A group of more than 400 doctors, medical researchers and scientists are urging universities to close down alternative medicine degrees.
Almost one in three Australian universities now offer courses in some form of alternative therapy or complementary medicine, including traditional Chinese herbal medicine, chiropractics, homeopathy, naturopathy, reflexology and aromatherapy.
The new group called “Friends of Science in Medicine” has written to vice-chancellors last week, warning that by giving “undeserved credibility to what in many cases would be better described as quackery” and by “failing to champion evidence-based science and medicine”, the universities are trashing their reputation as bastions of scientific rigor.
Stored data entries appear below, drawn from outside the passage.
-- ==== Sys2Proof/Machine/Gate.lean ====
section
/-!
DEFINITION. The commit gate's effects: signal slots, GOOSE publications and their frames, completion outputs, the bound
check and the mirror record (R26–R30, R64, R338, R376–R378, R385).
-/

namespace Sys2Proof.Machine

/-! ### Signal slots (R64) -/

/-- FORCES counts the forced slots (R457). -/
def State.syncForces (s : State) : State := s.wr Reg.scn_FORCES 0 (s.wh.signals.filter fun e => e.2.forceEn).length

/-- A force is released with its slot's writer (R445). -/
def State.releaseForce (s : State) (n : Nat) : State :=
  if (s.signal n).forceEn then
    ((((s.notePast n).setSignal n { s.signal n with forceEn := false }).syncForces).count Reg.scn_SCN_FORCE_REL).raise 82 0x0104 n
  else s

/-- Size in bytes of a value by its type code (R14). -/
def vtSize (vt : Nat) : Nat := if vt = 1 then 1 else if vt = 0x0B then 8 else 4

/-! ### Publications (R376–R379) -/

def State.pub (s : State) (p : Nat) : Pub := Tbl.look ({} : Pub) s.tor.pubs p
def State.setPub (s : State) (p : Nat) (x : Pub) : State :=
  { s with tor := { s.tor with pubs := Tbl.put ({} : Pub) s.tor.pubs p x } }

def pubFlags (e : Bytes) : Nat := le 7 1 e
def pubTplLen (e : Bytes) : Nat := le 4 2 e
def pubOwner (e : Bytes) : Nat := if le 6 1 e < 128 then le 6 1 e else 255
def pubCommand (e : Bytes) : Bool := bit 1 (pubFlags e)
def pubTransit (e : Bytes) : Bool := bit 2 (pubFlags e)
def pubEgress (e : Bytes) : List Nat := (List.range 32).filter fun p => bit p (le 8 4 e)
def pubSa (e : Bytes) : Option Nat := if le 12 2 e = 0xFFFF then none else some (le 12 2 e % 1024)
def pubTMin (e : Bytes) : Nat := clampN 1 100 (le 14 2 e)
def pubTMax (e : Bytes) : Nat := clampN 100 60000 (le 16 2 e)
def pubNDesc (e : Bytes) : Nat := le 18 1 e

/-- Offset, content length and kind of a descriptor (R377). -/
def dscOff (d : Nat) : Nat := d % 2 ^ 16
def dscLen (d : Nat) : Nat := d / 2 ^ 16 % 2 ^ 8
def dscKind (d : Nat) : Nat := d / 2 ^ 24 % 2 ^ 8

/-- Bytes of a frame replaced from an offset. -/
def putAt (f : Bytes) (off : Nat) (b : Bytes) : Bytes := f.take off ++ b ++ f.drop (off + b.length)

/-- The content of every element of a kind set to a number. -/
def setKind (descs : List Nat) (kind : Nat) (v : Nat) (f : Bytes) : Bytes :=
  (descs.filter fun d => dscKind d = kind).foldl (fun f d => putAt f (dscOff d) (beBytes (dscLen d) v)) f

/-- The content bytes of a member: MMS encodings of fixed length (R376, R377). -/
def memberBytes (len vt v : Nat) : Bytes :=
  if vt = 1 then beBytes len (b2n (v ≠ 0))
  else if vt = 4 then beBytes len (ofSigned (8 * len) (toSigned 32 v))
  else if vt = 0x0A then beBytes 1 8 ++ beBytes (len - 1) v
  else if vt = 0x0B then beBytes 1 11 ++ beBytes (len - 1) v
  else beBytes len v

/-- Member m: its descriptor. -/
def Pub.member (p : Pub) (m : Nat) : Option Nat := (p.descs.filter fun d => dscKind d = 5)[m]?

/-- The frame with members given new values. -/
def Pub.withMembers (p : Pub) (ms : List (Nat × Nat × Nat)) : Bytes :=
  ms.foldl (fun f m => match p.member m.1 with
    | some d => putAt f (dscOff d) (memberBytes (dscLen d) m.2.1 m.2.2)
    | none => f) p.frame

/-- TimeAccuracy: the largest n up to 30 for which 2⁻ⁿ s is not smaller than STX_TERR; 31 in FREERUN (R135). -/
def State.timeAccuracy (s : State) : Nat :=
  if s.raw Reg.stx_STATE = 0 then 31
  else ((List.range 31).filter fun n => s.raw Reg.stx_STX_TERR * 2 ^ n ≤ 1000000000).getLast?.getD 0

/-- The flags and accuracy of IEC 61850 TimeQuality (R135): LeapSecondsKnown, ClockFailure, ClockNotSynchronized and
TimeAccuracy, in bits 7, 6, 5 and 4–0 (the places are PRESUMED, log entry 8). -/
def State.timeQuality (s : State) : Nat :=
  let st := s.raw Reg.stx_STATE
  let unsync := if st = 5 then !s.stx.secondsSet else st ≠ 2 && st ≠ 3
  128 * s.raw Reg.stx_UTC_VALID + 64 * s.raw Reg.snd_OCXO_FAIL + 32 * b2n unsync + s.timeAccuracy

/-- The 8 bytes of an MMS UtcTime of a TAI instant: seconds of UTC, binary fraction and TimeQuality (PRESUMED, log entry 8). -/
def State.utcTime (s : State) (tai : Nat) : Bytes :=
  beBytes 4 (tai / unitsSec - s.raw Reg.stx_STX_UTC_OFFSET) ++ beBytes 3 (tai % unitsSec * 2 ^ 24 / unitsSec)
    ++ beBytes 1 s.timeQuality

/-- `t` of the dataset set to a commit time (R378). -/
def State.setTime (s : State) (p : Pub) (f : Bytes) : Bytes :=
  (p.descs.filter fun d => dscKind d = 3).foldl (fun f d => putAt f (dscOff d) (s.utcTime s.tai)) f

/-- The frame of a publication leaves through port 33 in class 6 (R180, R376). -/
def State.sendPub (s : State) (p : Nat) : State :=
  let x := s.pub p
  { s with net := { s.net with arrivals := s.net.arrivals ++
    [{ port := 33, t := s.mono, bytes := padTo 60 x.frame, desc := some (6, some (pubEgress x.entry), 128),
       genSa := pubSa x.entry, pub := some (p * 2 ^ 32 + x.stNum) }] } }

/-- A number that counts up, from its highest value to 1 (R378; the wrap is that of IEC 61850-8-1, log entry 8). -/
def nextNum (n : Nat) : Nat := if n = 2 ^ 32 - 1 then 1 else n + 1

/-- GOOSE_STATE_CHANGE (R378): a new state of a publication, sent at once, its repeats starting at T_MIN. -/
def State.newPubState (s : State) (p : Nat) (frame : Bytes) : State :=
  let x := s.pub p
  let st := nextNum x.stNum
  let iv := pubTMin x.entry
  let f := setKind x.descs 4 (3 * iv) (setKind x.descs 2 0 (setKind x.descs 1 st (s.setTime x frame)))
  (s.setPub p { x with frame := f, stNum := st, sqNum := 0, interval := iv, next := some (s.mono + iv * unitsMs) }).sendPub p

/-- Committed members of a publication: a change starts a new state (R378). Answers whether one started. -/
def State.commitMembers (s : State) (p : Nat) (ms : List (Nat × Nat × Nat)) : State × Bool :=
  let x := s.pub p
  let f := x.withMembers ms
  if f = x.frame then (s, false) else (s.newPubState p f, true)

/-- A repeat of a publication: the next sqNum, and an interval doubled up to T_MAX (R378). -/
def State.repeatPub (s : State) (p : Nat) : State :=
  let x := s.pub p
  let iv := min (2 * x.interval) (pubTMax x.entry)
  let sq := nextNum x.sqNum
  let f := setKind x.descs 4 (3 * iv) (setKind x.descs 2 sq x.frame)
  (s.setPub p { x with frame := f, sqNum := sq, interval := iv, next := some (s.mono + iv * unitsMs) }).sendPub p

/-- The claim entered in every command publication, whose ClaimNo is its last member (R222). -/
def State.enterClaim (s : State) (claim : Nat) : State :=
  (s.tor.pubs.filter fun p => pubCommand p.2.entry).foldl (fun s p =>
    let n := (p.2.descs.filter fun d => dscKind d = 5).length
    (s.commitMembers p.1 [(n - 1, 8, claim)]).1) s

/-- GOOSE_REPEAT (R378): the repeat interval of publication p ends. -/
def execGooseRepeat (p : Nat) (s : State) : Host.Outcome State Fault Refusal :=
  .next (match (s.pub p).next with
    | none => s
    | some t => (s.advance t).repeatPub p)

/-! ### Outputs of one evaluation or cycle (R338, R431) -/

/-- One output to commit: its kind and value type, its binding word, its value and quality. -/
structure OutVal where
  kind : Nat
  vtype : Nat
  bind : Nat
  value : Nat
  qual : Nat
  deriving DecidableEq, Repr

/-- Signals take their values together; then GOOSE members, publication by publication (R338). Answers the keys of the
publications that start a new state. -/
def State.commitOuts (s : State) (outs : List OutVal) : State × List Nat :=
  let s := (outs.filter fun o => o.kind = 1).foldl (fun s o => s.commitSignal (o.bind % 2 ^ 18) o.value o.qual) s
  let gs := outs.filter fun o => o.kind = 2
  (gs.map fun o => o.bind % 2 ^ 12).eraseDups.foldl (fun (z : State × List Nat) p =>
    let ms := (gs.filter fun o => o.bind % 2 ^ 12 = p).map fun o => (o.bind / 2 ^ 16 % 2 ^ 8, o.vtype, o.value)
    let (s, changed) := z.1.commitMembers p ms
    (s, if changed then z.2 ++ [p * 2 ^ 32 + (s.pub p).stNum] else z.2)) (s, [])

end Sys2Proof.Machine
end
The group consists of world-renowned biologist Sir Gustav Nossal and the creator of the cervical cancer vaccine Professor Ian Frazer among its members. It is also campaigning for private health insurance providers to stop providing rebates for alternative medical treatments.
A co-founder of the group, Emeritus Professor John Dwyer, of the University of NSW, who is also a government adviser on consumer health fraud, said it was distressing that 19 universities were now offering “degrees in pseudo science”. “It's deplorable, but we didn't realize how much concern there was out there for universities' reputations until we tapped into it,” Professor Dwyer said. “We're saying enough is enough. Taxpayers' money should not be wasted on funding [these courses] … nor should government health insurance rebates be wasted on this nonsense.”
Professor Dwyer said it was particularly galling that such courses were growing in popularity while, at the same time, the federal government was looking at ways to get the Therapeutic Goods Administration to enforce tougher proof-of-efficacy criteria for complementary medicines, following the release of a highly critical review by the Australian National Audit Office last September. Of particular concern to the group is the increase in chiropractic courses, following the recent announcement of a new chiropractic science degree by Central Queensland University.
German and British medical insurance providers are also in the process of removing alternative therapies from the list of treatments they will cover. Australia's vice-chancellors will meet in March and Professor Dwyer said his group was aiming to get a commitment from them to endorse health courses only with evidence-based science.
The spokesman for Universities Australia said tertiary institutions were self-accrediting. “[They have] the autonomy … to ensure the quality and relevance of the courses they offer,” he said. The Tertiary Education Quality and Standards Agency, a government body set up to regulate higher education, refused to comment.